Typically, the ACE activity (angiotensin converting enzyme) and the calcium level in the blood or urine are elevated in sarcoidosis. Inflammatory parameters such as neopterin or the soluble interleukin-2 receptor can also increase. These values are used to monitor the course of the disease, but are not proof of the disease on their own.

A flare-up can be promoted by infections, stress or the discontinuation of medication such as cortisone. Hormonal changes or immunological stimuli also play a role. Often, however, no specific trigger can be identified.

In sarcoidosis, vitamin D activation in the granulomas can be uncontrollably increased. This increases the calcium level in the blood, which can lead to kidney stones or kidney damage. For this reason, those affected should only take vitamin D supplements after consulting a doctor.
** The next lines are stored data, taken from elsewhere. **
/-! ### report -/

@[simp] theorem State.report_cfg (s : State) (p : ProblemCode) :
    (s.report p).cfg = s.cfg := rfl
@[simp] theorem State.report_ctrl (s : State) (p : ProblemCode) :
    (s.report p).ctrl = s.ctrl := rfl
@[simp] theorem State.report_status (s : State) (p : ProblemCode) :
    (s.report p).status = { s.status with problem := true, probcode := p, warn := s.status.warn || s.ctrl.policy == .warn } := rfl
@[simp] theorem State.report_problemCnt (s : State) (p : ProblemCode) :
    (s.report p).problemCnt = bumpCount s.problemCnt := rfl
@[simp] theorem State.report_cmd (s : State) (p : ProblemCode) :
    (s.report p).cmd = s.cmd := rfl
@[simp] theorem State.report_info (s : State) (p : ProblemCode) :
    (s.report p).info = s.info := rfl
@[simp] theorem State.report_arg0 (s : State) (p : ProblemCode) :
    (s.report p).arg0 = s.arg0 := rfl
@[simp] theorem State.report_arg1 (s : State) (p : ProblemCode) :
    (s.report p).arg1 = s.arg1 := rfl
@[simp] theorem State.report_arg2 (s : State) (p : ProblemCode) :
    (s.report p).arg2 = s.arg2 := rfl
@[simp] theorem State.report_arg3 (s : State) (p : ProblemCode) :
    (s.report p).arg3 = s.arg3 := rfl
@[simp] theorem State.report_res0 (s : State) (p : ProblemCode) :
    (s.report p).res0 = s.res0 := rfl
@[simp] theorem State.report_res1 (s : State) (p : ProblemCode) :
    (s.report p).res1 = s.res1 := rfl
@[simp] theorem State.report_res2 (s : State) (p : ProblemCode) :
    (s.report p).res2 = s.res2 := rfl
@[simp] theorem State.report_res3 (s : State) (p : ProblemCode) :
    (s.report p).res3 = s.res3 := rfl
@[simp] theorem State.report_optKind (s : State) (p : ProblemCode) :
    (s.report p).optKind = s.optKind := rfl
@[simp] theorem State.report_optSeen (s : State) (p : ProblemCode) :
    (s.report p).optSeen = s.optSeen := rfl
@[simp] theorem State.report_optDesc (s : State) (p : ProblemCode) :
    (s.report p).optDesc = s.optDesc := rfl
@[simp] theorem State.report_fwValue (s : State) (p : ProblemCode) :
    (s.report p).fwValue = s.fwValue := rfl
@[simp] theorem State.report_fwCfg (s : State) (p : ProblemCode) :
    (s.report p).fwCfg = s.fwCfg := rfl
@[simp] theorem State.report_fwField (s : State) (p : ProblemCode) :
    (s.report p).fwField = s.fwField := rfl
@[simp] theorem State.report_buf (s : State) (p : ProblemCode) :
    (s.report p).buf = s.buf := rfl
@[simp] theorem State.report_bufDraw (s : State) (p : ProblemCode) :
    (s.report p).bufDraw = s.bufDraw := rfl
@[simp] theorem State.report_readDraw (s : State) (p : ProblemCode) :
    (s.report p).readDraw = s.readDraw := rfl
@[simp] theorem State.report_turns (s : State) (p : ProblemCode) :
    (s.report p).turns = s.turns := rfl
@[simp] theorem State.report_busRead (s : State) (p : ProblemCode) :
    (s.report p).busRead = s.busRead := rfl

/-! ### store -/

@[simp] theorem State.store_cfg (s : State) (a : Nat) (bs : List Byte) :
    (s.store a bs).cfg = s.cfg := rfl
@[simp] theorem State.store_ctrl (s : State) (a : Nat) (bs : List Byte) :
    (s.store a bs).ctrl = s.ctrl := rfl
@[simp] theorem State.store_status (s : State) (a : Nat) (bs : List Byte) :
    (s.store a bs).status = s.status := rfl
@[simp] theorem State.store_problemCnt (s : State) (a : Nat) (bs : List Byte) :
    (s.store a bs).problemCnt = s.problemCnt := rfl
@[simp] theorem State.store_cmd (s : State) (a : Nat) (bs : List Byte) :
    (s.store a bs).cmd = s.cmd := rfl
@[simp] theorem State.store_info (s : State) (a : Nat) (bs : List Byte) :
    (s.store a bs).info = s.info := rfl
@[simp] theorem State.store_arg0 (s : State) (a : Nat) (bs : List Byte) :
    (s.store a bs).arg0 = s.arg0 := rfl
@[simp] theorem State.store_arg1 (s : State) (a : Nat) (bs : List Byte) :
    (s.store a bs).arg1 = s.arg1 := rfl
@[simp] theorem State.store_arg2 (s : State) (a : Nat) (bs : List Byte) :
    (s.store a bs).arg2 = s.arg2 := rfl
@[simp] theorem State.store_arg3 (s : State) (a : Nat) (bs : List Byte) :
    (s.store a bs).arg3 = s.arg3 := rfl
@[simp] theorem State.store_res0 (s : State) (a : Nat) (bs : List Byte) :
    (s.store a bs).res0 = s.res0 := rfl
@[simp] theorem State.store_res1 (s : State) (a : Nat) (bs : List Byte) :
    (s.store a bs).res1 = s.res1 := rfl
@[simp] theorem State.store_res2 (s : State) (a : Nat) (bs : List Byte) :
    (s.store a bs).res2 = s.res2 := rfl
@[simp] theorem State.store_res3 (s : State) (a : Nat) (bs : List Byte) :
    (s.store a bs).res3 = s.res3 := rfl
@[simp] theorem State.store_optKind (s : State) (a : Nat) (bs : List Byte) :
    (s.store a bs).optKind = s.optKind := rfl
@[simp] theorem State.store_optSeen (s : State) (a : Nat) (bs : List Byte) :
    (s.store a bs).optSeen = s.optSeen := rfl
@[simp] theorem State.store_optDesc (s : State) (a : Nat) (bs : List Byte) :
    (s.store a bs).optDesc = s.optDesc := rfl
@[simp] theorem State.store_fwValue (s : State) (a : Nat) (bs : List Byte) :
    (s.store a bs).fwValue = s.fwValue := rfl
@[simp] theorem State.store_fwCfg (s : State) (a : Nat) (bs : List Byte) :
    (s.store a bs).fwCfg = s.fwCfg := rfl
@[simp] theorem State.store_fwField (s : State) (a : Nat) (bs : List Byte) :
    (s.store a bs).fwField = s.fwField := rfl
@[simp] theorem State.store_buf (s : State) (a : Nat) (bs : List Byte) :
    (s.store a bs).buf = Memory.putAll s.buf a bs := rfl
@[simp] theorem State.store_bufDraw (s : State) (a : Nat) (bs : List Byte) :
    (s.store a bs).bufDraw = s.bufDraw := rfl
@[simp] theorem State.store_readDraw (s : State) (a : Nat) (bs : List Byte) :
    (s.store a bs).readDraw = s.readDraw := rfl
@[simp] theorem State.store_turns (s : State) (a : Nat) (bs : List Byte) :
    (s.store a bs).turns = s.turns := rfl
@[simp] theorem State.store_busRead (s : State) (a : Nat) (bs : List Byte) :
    (s.store a bs).busRead = s.busRead := rfl

/-! ### results -/

@[simp] theorem State.results_cfg (s : State) (r0 r1 r2 r3 : Nat) :
    (s.results r0 r1 r2 r3).cfg = s.cfg := rfl
@[simp] theorem State.results_ctrl (s : State) (r0 r1 r2 r3 : Nat) :
    (s.results r0 r1 r2 r3).ctrl = s.ctrl := rfl
@[simp] theorem State.results_status (s : State) (r0 r1 r2 r3 : Nat) :
    (s.results r0 r1 r2 r3).status = s.status := rfl
@[simp] theorem State.results_problemCnt (s : State) (r0 r1 r2 r3 : Nat) :
    (s.results r0 r1 r2 r3).problemCnt = s.problemCnt := rfl
@[simp] theorem State.results_cmd (s : State) (r0 r1 r2 r3 : Nat) :
    (s.results r0 r1 r2 r3).cmd = s.cmd := rfl
@[simp] theorem State.results_info (s : State) (r0 r1 r2 r3 : Nat) :
    (s.results r0 r1 r2 r3).info = s.info := rfl
@[simp] theorem State.results_arg0 (s : State) (r0 r1 r2 r3 : Nat) :
    (s.results r0 r1 r2 r3).arg0 = s.arg0 := rfl
@[simp] theorem State.results_arg1 (s : State) (r0 r1 r2 r3 : Nat) :
    (s.results r0 r1 r2 r3).arg1 = s.arg1 := rfl
@[simp] theorem State.results_arg2 (s : State) (r0 r1 r2 r3 : Nat) :
    (s.results r0 r1 r2 r3).arg2 = s.arg2 := rfl
@[simp] theorem State.results_arg3 (s : State) (r0 r1 r2 r3 : Nat) :
    (s.results r0 r1 r2 r3).arg3 = s.arg3 := rfl
@[simp] theorem State.results_res0 (s : State) (r0 r1 r2 r3 : Nat) :
    (s.results r0 r1 r2 r3).res0 = BitVec.ofNat 64 r0 := rfl
@[simp] theorem State.results_res1 (s : State) (r0 r1 r2 r3 : Nat) :
    (s.results r0 r1 r2 r3).res1 = BitVec.ofNat 64 r1 := rfl
@[simp] theorem State.results_res2 (s : State) (r0 r1 r2 r3 : Nat) :
    (s.results r0 r1 r2 r3).res2 = BitVec.ofNat 64 r2 := rfl
@[simp] theorem State.results_res3 (s : State) (r0 r1 r2 r3 : Nat) :
    (s.results r0 r1 r2 r3).res3 = BitVec.ofNat 64 r3 := rfl
@[simp] theorem State.results_optKind (s : State) (r0 r1 r2 r3 : Nat) :
    (s.results r0 r1 r2 r3).optKind = s.optKind := rfl
@[simp] theorem State.results_optSeen (s : State) (r0 r1 r2 r3 : Nat) :
    (s.results r0 r1 r2 r3).optSeen = s.optSeen := rfl
@[simp] theorem State.results_optDesc (s : State) (r0 r1 r2 r3 : Nat) :
    (s.results r0 r1 r2 r3).optDesc = s.optDesc := rfl
@[simp] theorem State.results_fwValue (s : State) (r0 r1 r2 r3 : Nat) :
    (s.results r0 r1 r2 r3).fwValue = s.fwValue := rfl
@[simp] theorem State.results_fwCfg (s : State) (r0 r1 r2 r3 : Nat) :
    (s.results r0 r1 r2 r3).fwCfg = s.fwCfg := rfl
@[simp] theorem State.results_fwField (s : State) (r0 r1 r2 r3 : Nat) :
    (s.results r0 r1 r2 r3).fwField = s.fwField := rfl
@[simp] theorem State.results_buf (s : State) (r0 r1 r2 r3 : Nat) :
    (s.results r0 r1 r2 r3).buf = s.buf := rfl
@[simp] theorem State.results_bufDraw (s : State) (r0 r1 r2 r3 : Nat) :
    (s.results r0 r1 r2 r3).bufDraw = s.bufDraw := rfl
@[simp] theorem State.results_readDraw (s : State) (r0 r1 r2 r3 : Nat) :
    (s.results r0 r1 r2 r3).readDraw = s.readDraw := rfl
@[simp] theorem State.results_turns (s : State) (r0 r1 r2 r3 : Nat) :
    (s.results r0 r1 r2 r3).turns = s.turns := rfl
@[simp] theorem State.results_busRead (s : State) (r0 r1 r2 r3 : Nat) :
    (s.results r0 r1 r2 r3).busRead = s.busRead := rfl

/-! ### known -/

@[simp] theorem State.known_cfg (s : State) (i : Nat) (d : OptDesc) :
    (s.known i d).cfg = s.cfg := rfl
@[simp] theorem State.known_ctrl (s : State) (i : Nat) (d : OptDesc) :
    (s.known i d).ctrl = s.ctrl := rfl
@[simp] theorem State.known_status (s : State) (i : Nat) (d : OptDesc) :
    (s.known i d).status = s.status := rfl
@[simp] theorem State.known_problemCnt (s : State) (i : Nat) (d : OptDesc) :
    (s.known i d).problemCnt = s.problemCnt := rfl
@[simp] theorem State.known_cmd (s : State) (i : Nat) (d : OptDesc) :
    (s.known i d).cmd = s.cmd := rfl
@[simp] theorem State.known_info (s : State) (i : Nat) (d : OptDesc) :
    (s.known i d).info = { s.info with known := true, didx := BitVec.ofNat 5 i, type := d.type } := rfl
@[simp] theorem State.known_arg0 (s : State) (i : Nat) (d : OptDesc) :
    (s.known i d).arg0 = s.arg0 := rfl
@[simp] theorem State.known_arg1 (s : State) (i : Nat) (d : OptDesc) :
    (s.known i d).arg1 = s.arg1 := rfl
@[simp] theorem State.known_arg2 (s : State) (i : Nat) (d : OptDesc) :
    (s.known i d).arg2 = s.arg2 := rfl
@[simp] theorem State.known_arg3 (s : State) (i : Nat) (d : OptDesc) :
    (s.known i d).arg3 = s.arg3 := rfl
@[simp] theorem State.known_res0 (s : State) (i : Nat) (d : OptDesc) :
    (s.known i d).res0 = s.res0 := rfl
@[simp] theorem State.known_res1 (s : State) (i : Nat) (d : OptDesc) :
    (s.known i d).res1 = s.res1 := rfl
@[simp] theorem State.known_res2 (s : State) (i : Nat) (d : OptDesc) :
    (s.known i d).res2 = s.res2 := rfl
@[simp] theorem State.known_res3 (s : State) (i : Nat) (d : OptDesc) :
    (s.known i d).res3 = s.res3 := rfl
@[simp] theorem State.known_optKind (s : State) (i : Nat) (d : OptDesc) :
    (s.known i d).optKind = s.optKind := rfl
@[simp] theorem State.known_optSeen (s : State) (i : Nat) (d : OptDesc) :
    (s.known i d).optSeen = s.optSeen := rfl
@[simp] theorem State.known_optDesc (s : State) (i : Nat) (d : OptDesc) :
    (s.known i d).optDesc = s.optDesc := rfl
@[simp] theorem State.known_fwValue (s : State) (i : Nat) (d : OptDesc) :
    (s.known i d).fwValue = s.fwValue := rfl
@[simp] theorem State.known_fwCfg (s : State) (i : Nat) (d : OptDesc) :
    (s.known i d).fwCfg = s.fwCfg := rfl
@[simp] theorem State.known_fwField (s : State) (i : Nat) (d : OptDesc) :
    (s.known i d).fwField = s.fwField := rfl
@[simp] theorem State.known_buf (s : State) (i : Nat) (d : OptDesc) :
    (s.known i d).buf = s.buf := rfl
@[simp] theorem State.known_bufDraw (s : State) (i : Nat) (d : OptDesc) :
    (s.known i d).bufDraw = s.bufDraw := rfl
@[simp] theorem State.known_readDraw (s : State) (i : Nat) (d : OptDesc) :
    (s.known i d).readDraw = s.readDraw := rfl
@[simp] theorem State.known_turns (s : State) (i : Nat) (d : OptDesc) :
    (s.known i d).turns = s.turns := rfl
@[simp] theorem State.known_busRead (s : State) (i : Nat) (d : OptDesc) :
    (s.known i d).busRead = s.busRead := rfl

/-! ### markSeen -/

@[simp] theorem State.markSeen_cfg (s : State) (i : Nat) :
    (s.markSeen i).cfg = s.cfg := rfl
@[simp] theorem State.markSeen_ctrl (s : State) (i : Nat) :
    (s.markSeen i).ctrl = s.ctrl := rfl
@[simp] theorem State.markSeen_status (s : State) (i : Nat) :
    (s.markSeen i).status = s.status := rfl
@[simp] theorem State.markSeen_problemCnt (s : State) (i : Nat) :
    (s.markSeen i).problemCnt = s.problemCnt := rfl
@[simp] theorem State.markSeen_cmd (s : State) (i : Nat) :
    (s.markSeen i).cmd = s.cmd := rfl
@[simp] theorem State.markSeen_info (s : State) (i : Nat) :
    (s.markSeen i).info = s.info := rfl
@[simp] theorem State.markSeen_arg0 (s : State) (i : Nat) :
    (s.markSeen i).arg0 = s.arg0 := rfl
@[simp] theorem State.markSeen_arg1 (s : State) (i : Nat) :
    (s.markSeen i).arg1 = s.arg1 := rfl
@[simp] theorem State.markSeen_arg2 (s : State) (i : Nat) :
    (s.markSeen i).arg2 = s.arg2 := rfl
@[simp] theorem State.markSeen_arg3 (s : State) (i : Nat) :
    (s.markSeen i).arg3 = s.arg3 := rfl
@[simp] theorem State.markSeen_res0 (s : State) (i : Nat) :
    (s.markSeen i).res0 = s.res0 := rfl
@[simp] theorem State.markSeen_res1 (s : State) (i : Nat) :
    (s.markSeen i).res1 = s.res1 := rfl
@[simp] theorem State.markSeen_res2 (s : State) (i : Nat) :
    (s.markSeen i).res2 = s.res2 := rfl
@[simp] theorem State.markSeen_res3 (s : State) (i : Nat) :
    (s.markSeen i).res3 = s.res3 := rfl
@[simp] theorem State.markSeen_optKind (s : State) (i : Nat) :
    (s.markSeen i).optKind = s.optKind := rfl
@[simp] theorem State.markSeen_optSeen (s : State) (i : Nat) :
    (s.markSeen i).optSeen = s.optSeen ||| (1#32 <<< i) := rfl
@[simp] theorem State.markSeen_optDesc (s : State) (i : Nat) :
    (s.markSeen i).optDesc = s.optDesc := rfl
@[simp] theorem State.markSeen_fwValue (s : State) (i : Nat) :
    (s.markSeen i).fwValue = s.fwValue := rfl
@[simp] theorem State.markSeen_fwCfg (s : State) (i : Nat) :
    (s.markSeen i).fwCfg = s.fwCfg := rfl
@[simp] theorem State.markSeen_fwField (s : State) (i : Nat) :
    (s.markSeen i).fwField = s.fwField := rfl
@[simp] theorem State.markSeen_buf (s : State) (i : Nat) :
    (s.markSeen i).buf = s.buf := rfl
@[simp] theorem State.markSeen_bufDraw (s : State) (i : Nat) :
    (s.markSeen i).bufDraw = s.bufDraw := rfl
@[simp] theorem State.markSeen_readDraw (s : State) (i : Nat) :
    (s.markSeen i).readDraw = s.readDraw := rfl
@[simp] theorem State.markSeen_turns (s : State) (i : Nat) :
    (s.markSeen i).turns = s.turns := rfl
@[simp] theorem State.markSeen_busRead (s : State) (i : Nat) :
    (s.markSeen i).busRead = s.busRead := rfl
The course of the disease can vary greatly. Acute forms develop rapidly but usually subside within months. Chronic courses develop gradually and can persist for years, although the disease activity can fluctuate greatly.

The skin can change due to various forms of sarcoidosis. Typical symptoms are reddish or bluish lumps on the shins (erythema nodosum) or persistent discoloration of the face, especially on the nose and cheeks (lupus pernio). Small, raised papules or scarring changes occur less frequently.